(Collected data entries)

###

-- ==== Sys2Proof/Machine/LineFamily.lean ====
section
/-! DEFINITION. The line interface (chapter 1) and the meanings of its commands. An event that cannot arise in the
present line state changes nothing (log 1). -/

namespace Sys2Proof.Machine

/-! ### Levels and slots -/

/-- The line interface follows the line: the station is not STOPPED (R6). -/
def State.follows (s : State) : Bool := s.ctl.state != .stopped

/-- The slot this station owns, (s − L − 1) mod 32, while L is known (R9). -/
def State.ownSlot (s : State) : Option Nat := s.line.reference.map fun l => (s.station + 31 - l) % Config.slots

/-- The frame this station is driving onto the line. -/
def State.drivenFrame (s : State) : Option Frame :=
  if s.line.state = .transmitting then s.sched.inflight.map (·.frame) else none

/-- This station drives the line dominant at a bit time of the present frame or verdict window: the dominant bits of
its own frame (R2), the first 12 bit times of the window of a frame it objects to (R17); never in STOPPED, LISTENING,
MUTED or INCOMPATIBLE (R1). -/
def State.drivesAt (s : State) (bit : Nat) : Bool :=
  s.isMember && (s.drivenFrame.any (·.sendsDominant bit)
    || (s.line.state == .verdict && s.rx.frame.any fun f => f.objects && bit < Config.objectionBits))

/-! ### Gap, slots, silence, stuck line -/

/-- The synchronisation condition is met (R7). -/
def State.meetSync (s : State) : State :=
  if s.follows && s.line.state == .idleGap && s.line.awaitSync then { s with line.awaitSync := false } else s

/-- SLOTTING at the start of slot 0 (R8, R16, R19). -/
def Line.beginSlots (l : Line) : Line :=
  { l with state := .slotting, awaitSync := false, gapTiming := false, count := 0, slot := 0, offered := false
           sensed := false }

/-- The gap is complete: SLOTTING if L is known, else IDLE-GAP goes on (R8). -/
def State.completeGap (s : State) : State :=
  if s.follows && s.line.state == .idleGap && s.line.gapTiming then
    { s with line := if s.line.reference.isSome then s.line.beginSlots
                     else { s.line with gapTiming := false, count := 0 } }
  else s

/-- A new cycle of slots begins with the same L (R9). -/
def State.restartCycle (s : State) : State :=
  if s.follows && s.line.state == .slotting then { s with line.slot := 0, line.offered := false } else s

/-- The silence limit: L becomes 31 and SLOTTING begins; in LISTENING the reference is acquired (R16, R150). -/
def State.reachSilence (s : State) : State :=
  if s.follows && s.line.state == .idleGap && s.line.reference.isNone then
    let slotted := { s with line := { s.line.beginSlots with reference := some Config.silentReference
                                                             silence := Config.silenceTicks } }
    if s.ctl.state = .listening then slotted.enterJoining .reference else slotted
  else s

/-- A stray dominant level: the gap, the synchronisation count, the silence count and STUCK's recessive run begin
again (R7, R8, R16, R19). In SLOTTING it is a glitch, which begins no frame, lets the slots go on and bars the
opportunities until the next gap ends (R3, R10; log 31). -/
def State.strayLevel (s : State) : State :=
  if s.follows && (s.line.state == .idleGap || s.line.state == .stuck) then
    { s with line.count := 0, line.silence := 0 }
  else if s.follows && s.line.state == .slotting then { s with line.sensed := true }
  else s

/-- The line is stuck: STUCK is entered and the clean run is 0; L, the in-flight frame and the queues are kept
(R19, R21; log 9). -/
def State.becomeStuck (s : State) : State :=
  if s.follows && s.line.state == .idleGap then
    { s with line.state := .stuck, line.gapTiming := false, line.count := 0, line.silence := 0, rx.cleanRun := 0 }
  else s

/-- The line has come free: SLOTTING with the same L, or IDLE-GAP while L is UNKNOWN (R19). -/
def State.freeLine (s : State) : State :=
  if s.follows && s.line.state == .stuck then
    { s with line := if s.line.reference.isSome then s.line.beginSlots
                     else { s.line with state := .idleGap, awaitSync := false, gapTiming := false, count := 0 } }
  else s

/-! ### Frames on the line -/

/-- Another station's frame begins to be received; the slot count is discarded (R6, R9, R45). -/
def State.beginReceiving (s : State) : State :=
  { s with
    line.state := .receiving
    line.count := 0
    line.silence := 0
    line.slot := 0
    line.offered := false
    rx.frame := some { chars := [], short := false, sending := false, framing := false, check := false, form := false,
                       objects := false } }

/-- A start bit may begin a frame: in SLOTTING, or in IDLE-GAP with L UNKNOWN, no gap being timed and the
synchronisation condition met (R6 to R9). -/
def State.takesStart (s : State) : Bool :=
  s.line.state == .slotting
    || (s.line.state == .idleGap && s.line.reference.isNone && !s.line.gapTiming && !s.line.awaitSync)

/-- A start bit is sensed, dominant at its middle: it begins a frame, or is a stray level where none may begin (R6 to R9;
log 8, log 31). -/
def State.senseStart (s : State) : State :=
  if s.follows && s.takesStart then s.beginReceiving else s.strayLevel

/-- The receiver's view of a frame this station sent to its length end: its own characters, no fault, no objection
(R13, R17, R31). -/
def InFlight.ownFrame (f : InFlight) : RxFrame :=
  { chars := f.frame.bytes.map fun b => ⟨b, false⟩, short := false, sending := true, framing := false, check := false,
    form := false, objects := false }

/-- The verdict window begins with what the receiver holds; an objection counts in the objection run (R4, R17, R20). -/
def State.beginVerdict (s : State) (f : RxFrame) : State :=
  { s with
    line.state := .verdict
    line.count := 0
    rx.frame := some f
    rx.objectionRun := if f.objects then min (s.rx.objectionRun + 1) Config.objectionLimit else s.rx.objectionRun }

/-- The frame on the line ends (R4, R6). -/
def State.endFrame (s : State) (samples : List CharSamples) : State :=
  if s.line.state = .receiving then s.beginVerdict (s.receiveFrame samples)
  else if s.line.state = .transmitting then
    match s.sched.inflight with
    | some f => s.beginVerdict f.ownFrame
    | none => s
  else s

/-- The verdict window ends (R18). -/
def State.endVerdict (s : State) (samples : BitVec 20) : State :=
  if s.line.state = .verdict then
    match s.rx.frame with
    | some f => s.endWindow f samples
    | none => s
  else s

/-! ### Transmitting -/

/-- The conditions of a transmit opportunity other than the slot itself; a cycle has one (R9, R10). -/
def State.mayTransmit (s : State) : Bool :=
  s.isMember && s.line.state == .slotting && s.line.reference.isSome && !s.line.sensed && !s.line.offered

/-- This station's slot begins and the scheduler is offered the opportunity (R10, R82). -/
def State.takeOpportunity (s : State) : State :=
  if s.mayTransmit then
    ({ s with line.slot := s.ownSlot.getD 0, line.offered := true }.atOpportunity).offerDue.settleMemory
  else s

/-- The station stops driving and goes on as a receiver of the frame on the line (R11, R12). -/
def State.withdrawFrame (s : State) : State :=
  { s with line.state := .receiving
           rx.frame := s.rx.frame.map fun f => { f with sending := false } }

/-- Arbitration can be lost at this bit time: within SENDER, sent recessive (R11). -/
def Frame.losesAt (f : Frame) (bit : Nat) : Bool := bit < 10 && f.sentRecessive bit

/-- A mismatch at this bit time is a line fault: after SENDER, or within it sent dominant (R12). -/
def Frame.faultsAt (f : Frame) (bit : Nat) : Bool :=
  bit < 10 * f.bytes.length && (10 ≤ bit || !f.sentRecessive bit)

/-- Arbitration is lost: the station withdraws and reports lost (R11, R13). -/
def State.loseArbitration (s : State) (bit : Nat) : State :=
  if s.drivenFrame.any (·.losesAt bit) then s.withdrawFrame.reportLost.offerDue.settleMemory else s

/-- A line fault: the station withdraws and reports faulted (R12, R13). -/
def State.faultLine (s : State) (bit : Nat) : State :=
  if s.drivenFrame.any (·.faultsAt bit) then (s.withdrawFrame.reportFailed true).offerDue.settleMemory else s

/-! ### The meanings -/

/-- SYNCHRONISATION_CONDITION (R7). -/
def execSynchronisationCondition (s : State) : Answer := .next s.meetSync

/-- FRAME_START (R6, R8, R9). -/
def execFrameStart (s : State) : Answer := .next s.senseStart

/-- FRAME_END (R4, R24, R28 to R32). -/
def execFrameEnd (samples : List CharSamples) (s : State) : Answer := .next (s.endFrame samples)

/-- VERDICT_WINDOW_END (R18, R34). -/
def execVerdictWindowEnd (samples : BitVec 20) (s : State) : Answer := .next (s.endVerdict samples)

/-- GAP_COMPLETE (R8). -/
def execGapComplete (s : State) : Answer := .next s.completeGap

/-- SLOT_CYCLE_RESTART (R9). -/
def execSlotCycleRestart (s : State) : Answer := .next s.restartCycle

/-- TRANSMIT_OPPORTUNITY (R10, R82, R83). -/
def execTransmitOpportunity (s : State) : Answer := .next s.takeOpportunity

/-- LOST_ARBITRATION (R11). -/
def execLostArbitration (bit : Nat) (s : State) : Answer := .next (s.loseArbitration bit)

/-- LINE_FAULT (R12). -/
def execLineFault (bit : Nat) (s : State) : Answer := .next (s.faultLine bit)

/-- SILENCE_LIMIT (R16). -/
def execSilenceLimit (s : State) : Answer := .next s.reachSilence

/-- STUCK_LINE (R19). -/
def execStuckLine (s : State) : Answer := .next s.becomeStuck

/-- STUCK_RELEASE (R19). -/
def execStuckRelease (s : State) : Answer := .next s.freeLine

/-- STRAY_DOMINANT_LEVEL (R3, R8, R10). -/
def execStrayDominantLevel (s : State) : Answer := .next s.strayLevel

end Sys2Proof.Machine
end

###

| Work required |
Copy out, exactly and alone, the lines of the entries above between the ones holding "ends (R4, R6). -/" and "rx.frame := s.rx.frame.map", inclusive.

| Response |
/-- The frame on the line ends (R4, R6). -/
def State.endFrame (s : State) (samples : List CharSamples) : State :=
  if s.line.state = .receiving then s.beginVerdict (s.receiveFrame samples)
  else if s.line.state = .transmitting then
    match s.sched.inflight with
    | some f => s.beginVerdict f.ownFrame
    | none => s
  else s

/-- The verdict window ends (R18). -/
def State.endVerdict (s : State) (samples : BitVec 20) : State :=
  if s.line.state = .verdict then
    match s.rx.frame with
    | some f => s.endWindow f samples
    | none => s
  else s

/-! ### Transmitting -/

/-- The conditions of a transmit opportunity other than the slot itself; a cycle has one (R9, R10). -/
def State.mayTransmit (s : State) : Bool :=
  s.isMember && s.line.state == .slotting && s.line.reference.isSome && !s.line.sensed && !s.line.offered

/-- This station's slot begins and the scheduler is offered the opportunity (R10, R82). -/
def State.takeOpportunity (s : State) : State :=
  if s.mayTransmit then
    ({ s with line.slot := s.ownSlot.getD 0, line.offered := true }.atOpportunity).offerDue.settleMemory
  else s

/-- The station stops driving and goes on as a receiver of the frame on the line (R11, R12). -/
def State.withdrawFrame (s : State) : State :=
  { s with line.state := .receiving
           rx.frame := s.rx.frame.map fun f => { f with sending := false } }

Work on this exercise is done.